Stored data
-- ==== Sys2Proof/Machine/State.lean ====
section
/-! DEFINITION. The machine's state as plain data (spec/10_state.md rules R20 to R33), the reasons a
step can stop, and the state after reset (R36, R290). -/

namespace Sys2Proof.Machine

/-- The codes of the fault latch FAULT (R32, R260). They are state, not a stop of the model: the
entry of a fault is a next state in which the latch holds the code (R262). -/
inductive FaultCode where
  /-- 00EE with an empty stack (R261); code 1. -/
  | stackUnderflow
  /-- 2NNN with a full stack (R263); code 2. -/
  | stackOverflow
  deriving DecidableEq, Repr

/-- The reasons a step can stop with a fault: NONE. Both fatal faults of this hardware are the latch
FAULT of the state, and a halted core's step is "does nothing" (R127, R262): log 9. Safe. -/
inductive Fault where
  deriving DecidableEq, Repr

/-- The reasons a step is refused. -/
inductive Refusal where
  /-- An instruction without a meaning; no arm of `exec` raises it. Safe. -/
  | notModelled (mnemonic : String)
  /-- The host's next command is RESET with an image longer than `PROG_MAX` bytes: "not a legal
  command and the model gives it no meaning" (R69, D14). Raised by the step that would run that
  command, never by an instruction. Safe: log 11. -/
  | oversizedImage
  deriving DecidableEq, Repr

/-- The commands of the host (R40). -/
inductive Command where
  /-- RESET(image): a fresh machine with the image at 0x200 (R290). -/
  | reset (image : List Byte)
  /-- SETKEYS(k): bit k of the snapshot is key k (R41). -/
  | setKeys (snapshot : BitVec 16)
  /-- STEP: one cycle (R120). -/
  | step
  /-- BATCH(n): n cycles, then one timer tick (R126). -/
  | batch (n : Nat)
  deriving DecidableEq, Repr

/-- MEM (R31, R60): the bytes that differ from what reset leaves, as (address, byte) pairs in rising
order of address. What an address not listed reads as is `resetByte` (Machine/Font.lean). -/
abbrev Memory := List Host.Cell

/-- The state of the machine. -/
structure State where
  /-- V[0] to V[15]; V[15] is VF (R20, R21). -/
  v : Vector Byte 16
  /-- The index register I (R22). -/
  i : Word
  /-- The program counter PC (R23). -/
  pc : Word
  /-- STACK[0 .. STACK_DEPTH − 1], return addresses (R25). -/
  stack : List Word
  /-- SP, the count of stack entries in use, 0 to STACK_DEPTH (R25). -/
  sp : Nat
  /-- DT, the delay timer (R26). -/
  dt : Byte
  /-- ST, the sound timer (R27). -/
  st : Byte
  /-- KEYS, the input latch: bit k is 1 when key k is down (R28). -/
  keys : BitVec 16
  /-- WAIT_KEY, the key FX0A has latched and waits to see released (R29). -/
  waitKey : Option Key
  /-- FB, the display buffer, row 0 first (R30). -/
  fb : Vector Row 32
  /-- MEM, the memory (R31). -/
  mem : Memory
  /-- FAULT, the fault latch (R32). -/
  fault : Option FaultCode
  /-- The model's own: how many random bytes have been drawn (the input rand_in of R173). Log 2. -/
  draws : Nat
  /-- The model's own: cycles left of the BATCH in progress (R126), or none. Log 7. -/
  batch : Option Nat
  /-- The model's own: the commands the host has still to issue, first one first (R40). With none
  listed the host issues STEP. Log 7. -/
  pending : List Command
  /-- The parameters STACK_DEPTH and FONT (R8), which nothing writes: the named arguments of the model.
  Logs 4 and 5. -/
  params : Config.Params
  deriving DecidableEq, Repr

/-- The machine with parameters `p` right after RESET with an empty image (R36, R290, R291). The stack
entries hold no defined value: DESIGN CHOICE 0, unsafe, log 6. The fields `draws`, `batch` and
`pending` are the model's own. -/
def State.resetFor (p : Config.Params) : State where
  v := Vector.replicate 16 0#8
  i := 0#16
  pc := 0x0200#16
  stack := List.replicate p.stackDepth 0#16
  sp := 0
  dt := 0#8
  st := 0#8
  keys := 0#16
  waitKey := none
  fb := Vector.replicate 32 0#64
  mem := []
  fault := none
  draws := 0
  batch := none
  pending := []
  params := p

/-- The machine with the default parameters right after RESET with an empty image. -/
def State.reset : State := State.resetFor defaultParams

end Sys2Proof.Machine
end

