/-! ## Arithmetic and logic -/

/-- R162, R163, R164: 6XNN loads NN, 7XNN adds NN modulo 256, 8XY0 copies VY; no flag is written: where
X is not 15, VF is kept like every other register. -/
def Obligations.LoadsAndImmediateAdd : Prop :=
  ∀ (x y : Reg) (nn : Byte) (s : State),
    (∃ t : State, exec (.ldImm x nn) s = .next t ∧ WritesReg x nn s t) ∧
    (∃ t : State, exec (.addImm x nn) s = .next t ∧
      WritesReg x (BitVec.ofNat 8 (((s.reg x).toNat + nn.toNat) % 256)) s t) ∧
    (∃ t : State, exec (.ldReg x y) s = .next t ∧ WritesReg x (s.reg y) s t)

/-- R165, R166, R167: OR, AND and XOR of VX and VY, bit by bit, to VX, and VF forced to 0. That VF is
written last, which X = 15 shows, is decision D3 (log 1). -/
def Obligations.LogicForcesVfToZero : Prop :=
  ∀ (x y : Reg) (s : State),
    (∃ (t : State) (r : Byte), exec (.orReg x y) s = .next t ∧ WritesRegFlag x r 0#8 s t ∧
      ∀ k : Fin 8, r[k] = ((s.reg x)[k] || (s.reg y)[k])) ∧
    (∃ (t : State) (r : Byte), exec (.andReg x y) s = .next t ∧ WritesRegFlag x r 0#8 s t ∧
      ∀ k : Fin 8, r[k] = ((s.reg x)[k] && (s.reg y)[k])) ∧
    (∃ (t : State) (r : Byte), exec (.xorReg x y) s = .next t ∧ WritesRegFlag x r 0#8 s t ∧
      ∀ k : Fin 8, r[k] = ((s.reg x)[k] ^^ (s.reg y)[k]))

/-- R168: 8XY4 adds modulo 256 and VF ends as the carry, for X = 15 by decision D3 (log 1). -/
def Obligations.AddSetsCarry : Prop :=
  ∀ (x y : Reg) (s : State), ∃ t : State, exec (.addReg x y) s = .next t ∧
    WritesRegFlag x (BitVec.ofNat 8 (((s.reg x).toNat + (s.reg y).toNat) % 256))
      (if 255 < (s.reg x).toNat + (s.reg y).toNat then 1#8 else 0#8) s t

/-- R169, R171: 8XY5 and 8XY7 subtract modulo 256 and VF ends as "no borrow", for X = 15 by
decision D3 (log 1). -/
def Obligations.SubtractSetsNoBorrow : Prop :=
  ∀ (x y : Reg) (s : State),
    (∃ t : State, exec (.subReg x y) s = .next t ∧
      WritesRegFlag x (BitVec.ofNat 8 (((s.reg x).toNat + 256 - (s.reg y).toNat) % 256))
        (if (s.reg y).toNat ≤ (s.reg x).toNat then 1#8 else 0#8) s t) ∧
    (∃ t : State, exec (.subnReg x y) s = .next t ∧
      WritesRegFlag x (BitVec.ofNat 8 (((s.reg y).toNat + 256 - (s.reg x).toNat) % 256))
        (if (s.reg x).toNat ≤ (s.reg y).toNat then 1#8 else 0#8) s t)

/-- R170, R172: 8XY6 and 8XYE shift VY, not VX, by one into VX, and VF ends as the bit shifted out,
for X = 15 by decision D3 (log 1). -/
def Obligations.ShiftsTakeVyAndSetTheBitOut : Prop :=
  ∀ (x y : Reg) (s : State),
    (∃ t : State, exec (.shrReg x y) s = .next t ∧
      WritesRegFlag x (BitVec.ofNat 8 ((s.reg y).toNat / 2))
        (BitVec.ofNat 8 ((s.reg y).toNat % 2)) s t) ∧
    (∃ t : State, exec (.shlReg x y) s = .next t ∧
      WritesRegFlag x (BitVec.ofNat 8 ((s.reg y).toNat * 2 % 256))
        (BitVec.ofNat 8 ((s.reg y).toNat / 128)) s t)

- **EXERCISE**
Please reproduce, exactly as they appear above, the lines from the line containing "(snapshot : BitVec 16)" up to and including the line containing "first (R30). -/".

- **RESPONSE BELOW**
  | setKeys (snapshot : BitVec 16)
  /-- STEP: one cycle (R120). -/
  | step
  /-- BATCH(n): n cycles, then one timer tick (R126). -/
  | batch (n : Nat)
  deriving DecidableEq, Repr

/-- MEM (R31, R60): the bytes that differ from what reset leaves, as (address, byte) pairs in rising
order of address. What an address not listed reads as is `resetByte` (Machine/Font.lean). -/
abbrev Memory := List Host.Cell

/-- The state of the machine. -/
structure State where
  /-- V[0] to V[15]; V[15] is VF (R20, R21). -/
  v : Vector Byte 16
  /-- The index register I (R22). -/
  i : Word
  /-- The program counter PC (R23). -/
  pc : Word
  /-- STACK[0 .. STACK_DEPTH − 1], return addresses (R25). -/
  stack : List Word
  /-- SP, the count of stack entries in use, 0 to STACK_DEPTH (R25). -/
  sp : Nat
  /-- DT, the delay timer (R26). -/
  dt : Byte
  /-- ST, the sound timer (R27). -/
  st : Byte
  /-- KEYS, the input latch: bit k is 1 when key k is down (R28). -/
  keys : BitVec 16
  /-- WAIT_KEY, the key FX0A has latched and waits to see released (R29). -/
  waitKey : Option Key
  /-- FB, the display buffer, row 0 first (R30). -/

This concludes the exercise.